Results: One hundred twenty-nine patients received seribantumab + erlotinib (n = 85) or erlotinib alone (n = 44). Median estimated progression-free survival (PFS) in the unselected intent-to-treat (ITT) population was 8.1 and 7.7 weeks in the experimental and control arm, respectively (hazard ratio [HR], 0.822; 95% confidence interval [CI], 0.37-1.828; p = 0.63), and median estimated overall survival was 27.3 and 40.3 weeks in the experimental and control arm, respectively (HR, 1.395; 95% CI, 0.846 to 2.301; p = .1898) In patients whose tumors had detectable HRG mRNA expression, treatment benefit was observed in the seribantumab + erlotinib combination (HR, 0.35; 95% CI, 0.16-0.76; p = .008). In contrast, in patients whose tumors were HRG negative, the HR was 2.15 (95% CI, 0.97-4.76; p = .059, HRG-by-treatment interaction, p value = .0016).
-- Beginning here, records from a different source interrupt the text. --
def MAG_CFG.BIFUR (p : Nat) : Fld := ⟨0x240000 + 0x100 * p, 3, 1⟩
def MAG_CFG.MAX_GEN (p : Nat) : Fld := ⟨0x240000 + 0x100 * p, 1, 2⟩
def MAG_CFG.EN (p : Nat) : Fld := ⟨0x240000 + 0x100 * p, 0, 1⟩
def MAG_STATUS.STATE (p : Nat) : Fld := ⟨0x240004 + 0x100 * p, 28, 4⟩
def MAG_STATUS.GEN (p : Nat) : Fld := ⟨0x240004 + 0x100 * p, 26, 2⟩
def MAG_STATUS.WIDTH (p : Nat) : Fld := ⟨0x240004 + 0x100 * p, 22, 4⟩
def MAG_STATUS.BIFUR (p : Nat) : Fld := ⟨0x240004 + 0x100 * p, 21, 1⟩
def MAG_STATUS.CTRLS (p : Nat) : Fld := ⟨0x240004 + 0x100 * p, 19, 2⟩
def MAG_STATUS.ID (p : Nat) : Fld := ⟨0x240004 + 0x100 * p, 17, 2⟩
def MAG_STATUS.VWC (p : Nat) : Fld := ⟨0x240004 + 0x100 * p, 16, 1⟩
def MAG_STATUS.WEAR_WARN (p : Nat) : Fld := ⟨0x240004 + 0x100 * p, 15, 1⟩
def MAG_STATUS.TAKE_OPEN (p : Nat) : Fld := ⟨0x240004 + 0x100 * p, 14, 1⟩
def MAG_EVENT.EVENT (p : Nat) : Fld := ⟨0x240008 + 0x100 * p, 0, 12⟩
def MAG_WEAR.CRIT (p : Nat) : Fld := ⟨0x24000c + 0x100 * p, 16, 8⟩
def MAG_WEAR.PU (p : Nat) : Fld := ⟨0x24000c + 0x100 * p, 0, 8⟩
def MAG_REMAIN.GB (p : Nat) : Fld := ⟨0x240010 + 0x100 * p, 0, 32⟩
def MAG_FREE.AUS (p : Nat) : Fld := ⟨0x240014 + 0x100 * p, 0, 32⟩
def MAG_TAKE.OPEN (p : Nat) : Fld := ⟨0x240018 + 0x100 * p, 31, 1⟩
def MAG_TAKE.SLOT (p : Nat) : Fld := ⟨0x240018 + 0x100 * p, 0, 12⟩
def MAG_WRITTEN_LO.BYTES (p : Nat) : Fld := ⟨0x24001c + 0x100 * p, 0, 32⟩
def MAG_WRITTEN_HI.BYTES (p : Nat) : Fld := ⟨0x240020 + 0x100 * p, 0, 32⟩
def MAG_CNT_ERR.TIMEOUTS (p : Nat) : Fld := ⟨0x240024 + 0x100 * p, 16, 16⟩
def MAG_CNT_ERR.ERRORS (p : Nat) : Fld := ⟨0x240024 + 0x100 * p, 0, 16⟩
def MAG_OP_ADDR_LO.ADDR (p : Nat) : Fld := ⟨0x240028 + 0x100 * p, 6, 26⟩
def MAG_OP_ADDR_HI.ADDR (p : Nat) : Fld := ⟨0x24002c + 0x100 * p, 0, 8⟩
def MAG_OP_LBA_LO.LBA (p : Nat) : Fld := ⟨0x240030 + 0x100 * p, 0, 32⟩
def MAG_OP_LBA_HI.LBA (p : Nat) : Fld := ⟨0x240034 + 0x100 * p, 0, 16⟩
def MAG_OP_LEN.LEN (p : Nat) : Fld := ⟨0x240038 + 0x100 * p, 0, 32⟩
def MAG_OP.GO (p : Nat) : Fld := ⟨0x24003c + 0x100 * p, 31, 1⟩
def MAG_OP.BUSY (p : Nat) : Fld := ⟨0x24003c + 0x100 * p, 30, 1⟩
def MAG_OP.DONE (p : Nat) : Fld := ⟨0x24003c + 0x100 * p, 29, 1⟩
def MAG_OP.REFUSED (p : Nat) : Fld := ⟨0x24003c + 0x100 * p, 28, 1⟩
def MAG_OP.FAIL (p : Nat) : Fld := ⟨0x24003c + 0x100 * p, 27, 1⟩
def MAG_OP.TYPE (p : Nat) : Fld := ⟨0x24003c + 0x100 * p, 8, 4⟩
def MAG_OP.OP (p : Nat) : Fld := ⟨0x24003c + 0x100 * p, 0, 4⟩
def MAG_ARM.REQ_ID : Fld := ⟨0x240200, 8, 1⟩
def MAG_ARM.MARGIN : Fld := ⟨0x240200, 0, 8⟩
def MAG_TIMEOUT.CMD_MS : Fld := ⟨0x240204, 0, 16⟩
def MAG_WEAR_DEFAULT.TB : Fld := ⟨0x240208, 0, 32⟩
def MAG_TAKE_CTRL.CLOSE : Fld := ⟨0x24020c, 0, 1⟩
def MAG_TAKE_ID.ID (i : Nat) : Fld := ⟨0x240210 + 4 * i, 0, 32⟩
Conclusion: The addition of seribantumab to erlotinib did not result in improved PFS in unselected patients. However, predefined retrospective exploratory analyses suggest that detectable HRG mRNA levels identified patients who might benefit from seribantumab. An ongoing clinical trial of seribantumab, in combination with docetaxel, is underway in patients with advanced NSCLC and high HRG mRNA expression (NCT02387216).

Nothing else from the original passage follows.